WORK ITEM: Read the material below and count the lines holding the string "portSettle". Give that count with nothing added.
(Beginning of LISTED RECORDS)
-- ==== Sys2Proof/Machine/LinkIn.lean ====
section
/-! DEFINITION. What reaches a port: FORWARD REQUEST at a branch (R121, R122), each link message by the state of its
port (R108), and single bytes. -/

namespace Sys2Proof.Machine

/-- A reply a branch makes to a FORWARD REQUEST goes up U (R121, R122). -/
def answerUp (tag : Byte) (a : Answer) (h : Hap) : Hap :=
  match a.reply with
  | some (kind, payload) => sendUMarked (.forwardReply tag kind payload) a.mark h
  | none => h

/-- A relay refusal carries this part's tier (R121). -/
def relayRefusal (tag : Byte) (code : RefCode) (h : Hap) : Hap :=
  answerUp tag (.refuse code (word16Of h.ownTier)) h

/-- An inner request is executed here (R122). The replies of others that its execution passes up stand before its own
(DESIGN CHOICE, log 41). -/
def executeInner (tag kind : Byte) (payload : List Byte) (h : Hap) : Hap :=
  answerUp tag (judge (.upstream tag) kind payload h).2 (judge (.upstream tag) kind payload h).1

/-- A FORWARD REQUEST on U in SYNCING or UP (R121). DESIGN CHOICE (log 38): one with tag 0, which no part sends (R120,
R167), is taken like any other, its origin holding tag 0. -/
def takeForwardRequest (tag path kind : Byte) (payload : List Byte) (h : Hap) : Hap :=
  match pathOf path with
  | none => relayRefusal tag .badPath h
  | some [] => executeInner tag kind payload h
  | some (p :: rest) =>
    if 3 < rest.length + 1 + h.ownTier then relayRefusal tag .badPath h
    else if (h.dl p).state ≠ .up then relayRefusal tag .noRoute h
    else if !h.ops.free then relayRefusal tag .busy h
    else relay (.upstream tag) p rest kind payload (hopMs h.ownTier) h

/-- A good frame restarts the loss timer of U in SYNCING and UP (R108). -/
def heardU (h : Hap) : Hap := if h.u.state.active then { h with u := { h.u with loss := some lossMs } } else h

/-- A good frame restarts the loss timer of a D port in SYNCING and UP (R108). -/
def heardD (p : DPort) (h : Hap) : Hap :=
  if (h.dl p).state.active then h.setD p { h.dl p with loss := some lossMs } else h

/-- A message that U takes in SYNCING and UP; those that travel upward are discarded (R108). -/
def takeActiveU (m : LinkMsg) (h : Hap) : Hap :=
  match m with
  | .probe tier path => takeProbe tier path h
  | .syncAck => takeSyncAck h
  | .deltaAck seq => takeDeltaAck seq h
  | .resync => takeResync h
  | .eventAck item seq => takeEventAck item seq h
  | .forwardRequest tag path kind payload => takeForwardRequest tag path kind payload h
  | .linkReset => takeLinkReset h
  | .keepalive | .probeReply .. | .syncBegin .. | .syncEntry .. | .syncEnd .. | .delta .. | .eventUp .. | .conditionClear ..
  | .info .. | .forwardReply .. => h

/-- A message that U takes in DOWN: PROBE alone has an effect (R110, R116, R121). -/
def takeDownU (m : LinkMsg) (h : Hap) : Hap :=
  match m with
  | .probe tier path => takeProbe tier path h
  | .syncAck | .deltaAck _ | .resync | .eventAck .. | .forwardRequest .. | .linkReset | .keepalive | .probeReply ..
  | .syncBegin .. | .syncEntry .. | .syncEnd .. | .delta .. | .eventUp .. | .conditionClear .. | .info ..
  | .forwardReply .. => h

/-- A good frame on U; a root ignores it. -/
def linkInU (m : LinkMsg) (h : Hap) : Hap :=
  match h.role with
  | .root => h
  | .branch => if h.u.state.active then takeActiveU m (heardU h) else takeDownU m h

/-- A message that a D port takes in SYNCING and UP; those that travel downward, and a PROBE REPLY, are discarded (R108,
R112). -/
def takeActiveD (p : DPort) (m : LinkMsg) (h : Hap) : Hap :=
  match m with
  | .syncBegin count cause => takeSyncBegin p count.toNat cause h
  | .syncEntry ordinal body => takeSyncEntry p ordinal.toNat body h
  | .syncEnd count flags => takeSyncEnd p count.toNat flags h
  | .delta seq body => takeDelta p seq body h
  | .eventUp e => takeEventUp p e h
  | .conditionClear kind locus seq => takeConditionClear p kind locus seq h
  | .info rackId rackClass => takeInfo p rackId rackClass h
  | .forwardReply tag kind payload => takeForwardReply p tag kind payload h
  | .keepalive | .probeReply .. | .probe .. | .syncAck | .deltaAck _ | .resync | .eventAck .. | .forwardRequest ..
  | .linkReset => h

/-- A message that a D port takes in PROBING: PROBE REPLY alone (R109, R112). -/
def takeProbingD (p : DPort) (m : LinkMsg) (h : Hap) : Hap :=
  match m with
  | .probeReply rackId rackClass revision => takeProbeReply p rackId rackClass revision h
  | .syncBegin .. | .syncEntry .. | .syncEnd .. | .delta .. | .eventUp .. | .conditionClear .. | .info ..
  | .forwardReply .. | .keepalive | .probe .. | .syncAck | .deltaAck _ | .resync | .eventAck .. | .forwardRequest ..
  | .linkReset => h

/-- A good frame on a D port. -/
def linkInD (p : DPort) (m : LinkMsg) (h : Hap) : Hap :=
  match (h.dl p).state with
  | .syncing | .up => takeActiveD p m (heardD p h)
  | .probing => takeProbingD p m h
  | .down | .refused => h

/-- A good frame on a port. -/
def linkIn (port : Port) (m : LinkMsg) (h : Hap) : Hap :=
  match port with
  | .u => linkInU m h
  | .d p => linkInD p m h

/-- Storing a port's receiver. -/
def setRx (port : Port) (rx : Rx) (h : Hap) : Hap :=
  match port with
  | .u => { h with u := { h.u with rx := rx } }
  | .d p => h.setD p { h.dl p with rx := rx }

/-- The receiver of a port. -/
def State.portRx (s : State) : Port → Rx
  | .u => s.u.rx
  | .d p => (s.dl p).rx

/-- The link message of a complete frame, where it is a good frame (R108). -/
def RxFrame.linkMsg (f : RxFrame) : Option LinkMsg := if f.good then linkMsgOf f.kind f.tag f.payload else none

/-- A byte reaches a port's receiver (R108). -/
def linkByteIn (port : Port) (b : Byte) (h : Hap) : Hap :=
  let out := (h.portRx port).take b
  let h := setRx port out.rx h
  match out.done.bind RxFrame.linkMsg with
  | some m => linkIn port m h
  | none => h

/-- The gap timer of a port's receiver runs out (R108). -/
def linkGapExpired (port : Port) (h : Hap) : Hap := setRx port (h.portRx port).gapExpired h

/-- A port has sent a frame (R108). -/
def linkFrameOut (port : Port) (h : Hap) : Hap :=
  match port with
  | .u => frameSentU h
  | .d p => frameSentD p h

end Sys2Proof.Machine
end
(End of LISTED RECORDS)
(Beginning of LISTED RECORDS)
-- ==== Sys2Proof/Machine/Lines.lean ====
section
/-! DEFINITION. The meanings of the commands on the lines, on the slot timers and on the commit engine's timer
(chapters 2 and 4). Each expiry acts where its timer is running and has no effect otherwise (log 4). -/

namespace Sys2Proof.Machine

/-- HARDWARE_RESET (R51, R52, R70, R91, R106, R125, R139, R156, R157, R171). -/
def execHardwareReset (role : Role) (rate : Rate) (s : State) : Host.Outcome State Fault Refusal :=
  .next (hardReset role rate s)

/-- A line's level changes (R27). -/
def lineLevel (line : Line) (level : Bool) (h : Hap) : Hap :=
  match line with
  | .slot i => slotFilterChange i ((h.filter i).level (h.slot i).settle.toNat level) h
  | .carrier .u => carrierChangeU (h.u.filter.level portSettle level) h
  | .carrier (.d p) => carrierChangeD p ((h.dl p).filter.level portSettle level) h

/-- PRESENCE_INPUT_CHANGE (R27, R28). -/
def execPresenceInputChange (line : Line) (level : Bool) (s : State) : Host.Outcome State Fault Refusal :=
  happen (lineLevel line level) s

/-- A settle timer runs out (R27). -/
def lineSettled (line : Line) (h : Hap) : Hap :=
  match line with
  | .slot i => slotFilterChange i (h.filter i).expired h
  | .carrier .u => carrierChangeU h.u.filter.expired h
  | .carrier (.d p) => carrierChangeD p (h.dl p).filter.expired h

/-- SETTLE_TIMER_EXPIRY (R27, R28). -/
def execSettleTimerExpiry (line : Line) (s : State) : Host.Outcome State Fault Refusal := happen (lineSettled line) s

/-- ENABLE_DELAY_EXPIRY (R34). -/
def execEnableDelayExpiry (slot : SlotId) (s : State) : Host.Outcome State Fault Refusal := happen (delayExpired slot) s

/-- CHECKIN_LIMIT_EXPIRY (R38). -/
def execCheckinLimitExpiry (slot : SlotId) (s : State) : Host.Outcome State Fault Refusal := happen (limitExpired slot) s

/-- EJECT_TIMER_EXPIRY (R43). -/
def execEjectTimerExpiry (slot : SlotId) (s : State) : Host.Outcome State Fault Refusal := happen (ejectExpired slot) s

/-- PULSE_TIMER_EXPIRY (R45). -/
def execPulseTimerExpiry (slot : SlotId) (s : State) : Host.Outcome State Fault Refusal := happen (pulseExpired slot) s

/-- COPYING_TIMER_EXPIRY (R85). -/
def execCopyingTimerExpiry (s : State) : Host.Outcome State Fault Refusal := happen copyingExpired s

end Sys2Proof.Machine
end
(End of LISTED RECORDS)
(Beginning of LISTED RECORDS)
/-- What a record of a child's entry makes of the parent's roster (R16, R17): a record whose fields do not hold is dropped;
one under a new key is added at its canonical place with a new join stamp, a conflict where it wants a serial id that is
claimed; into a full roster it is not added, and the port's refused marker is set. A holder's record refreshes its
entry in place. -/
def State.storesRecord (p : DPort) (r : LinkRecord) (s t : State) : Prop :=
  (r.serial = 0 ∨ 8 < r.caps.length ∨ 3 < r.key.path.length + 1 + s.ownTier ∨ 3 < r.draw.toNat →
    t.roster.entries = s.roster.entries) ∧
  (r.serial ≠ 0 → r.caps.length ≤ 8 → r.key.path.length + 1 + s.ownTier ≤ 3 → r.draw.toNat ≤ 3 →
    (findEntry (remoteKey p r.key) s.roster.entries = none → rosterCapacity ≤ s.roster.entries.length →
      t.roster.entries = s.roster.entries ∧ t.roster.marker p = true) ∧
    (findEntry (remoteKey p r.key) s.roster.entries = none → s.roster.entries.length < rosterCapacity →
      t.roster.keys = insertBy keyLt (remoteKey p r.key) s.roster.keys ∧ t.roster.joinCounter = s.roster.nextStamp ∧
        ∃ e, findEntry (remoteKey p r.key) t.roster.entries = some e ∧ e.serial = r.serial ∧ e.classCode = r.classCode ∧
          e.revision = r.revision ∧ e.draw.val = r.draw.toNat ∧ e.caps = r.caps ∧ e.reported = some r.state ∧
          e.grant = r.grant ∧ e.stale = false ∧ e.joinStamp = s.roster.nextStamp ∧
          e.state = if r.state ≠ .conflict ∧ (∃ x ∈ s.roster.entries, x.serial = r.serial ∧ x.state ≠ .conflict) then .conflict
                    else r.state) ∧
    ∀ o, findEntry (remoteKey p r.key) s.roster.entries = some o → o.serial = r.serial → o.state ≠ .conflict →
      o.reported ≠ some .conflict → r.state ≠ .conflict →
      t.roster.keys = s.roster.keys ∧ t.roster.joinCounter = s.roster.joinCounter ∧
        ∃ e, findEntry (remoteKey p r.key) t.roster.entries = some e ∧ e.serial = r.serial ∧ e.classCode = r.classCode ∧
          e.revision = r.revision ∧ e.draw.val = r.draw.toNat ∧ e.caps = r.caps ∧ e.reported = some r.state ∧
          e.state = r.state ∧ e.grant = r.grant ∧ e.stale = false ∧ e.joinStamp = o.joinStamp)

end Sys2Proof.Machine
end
(End of LISTED RECORDS)
SOLUTION: 2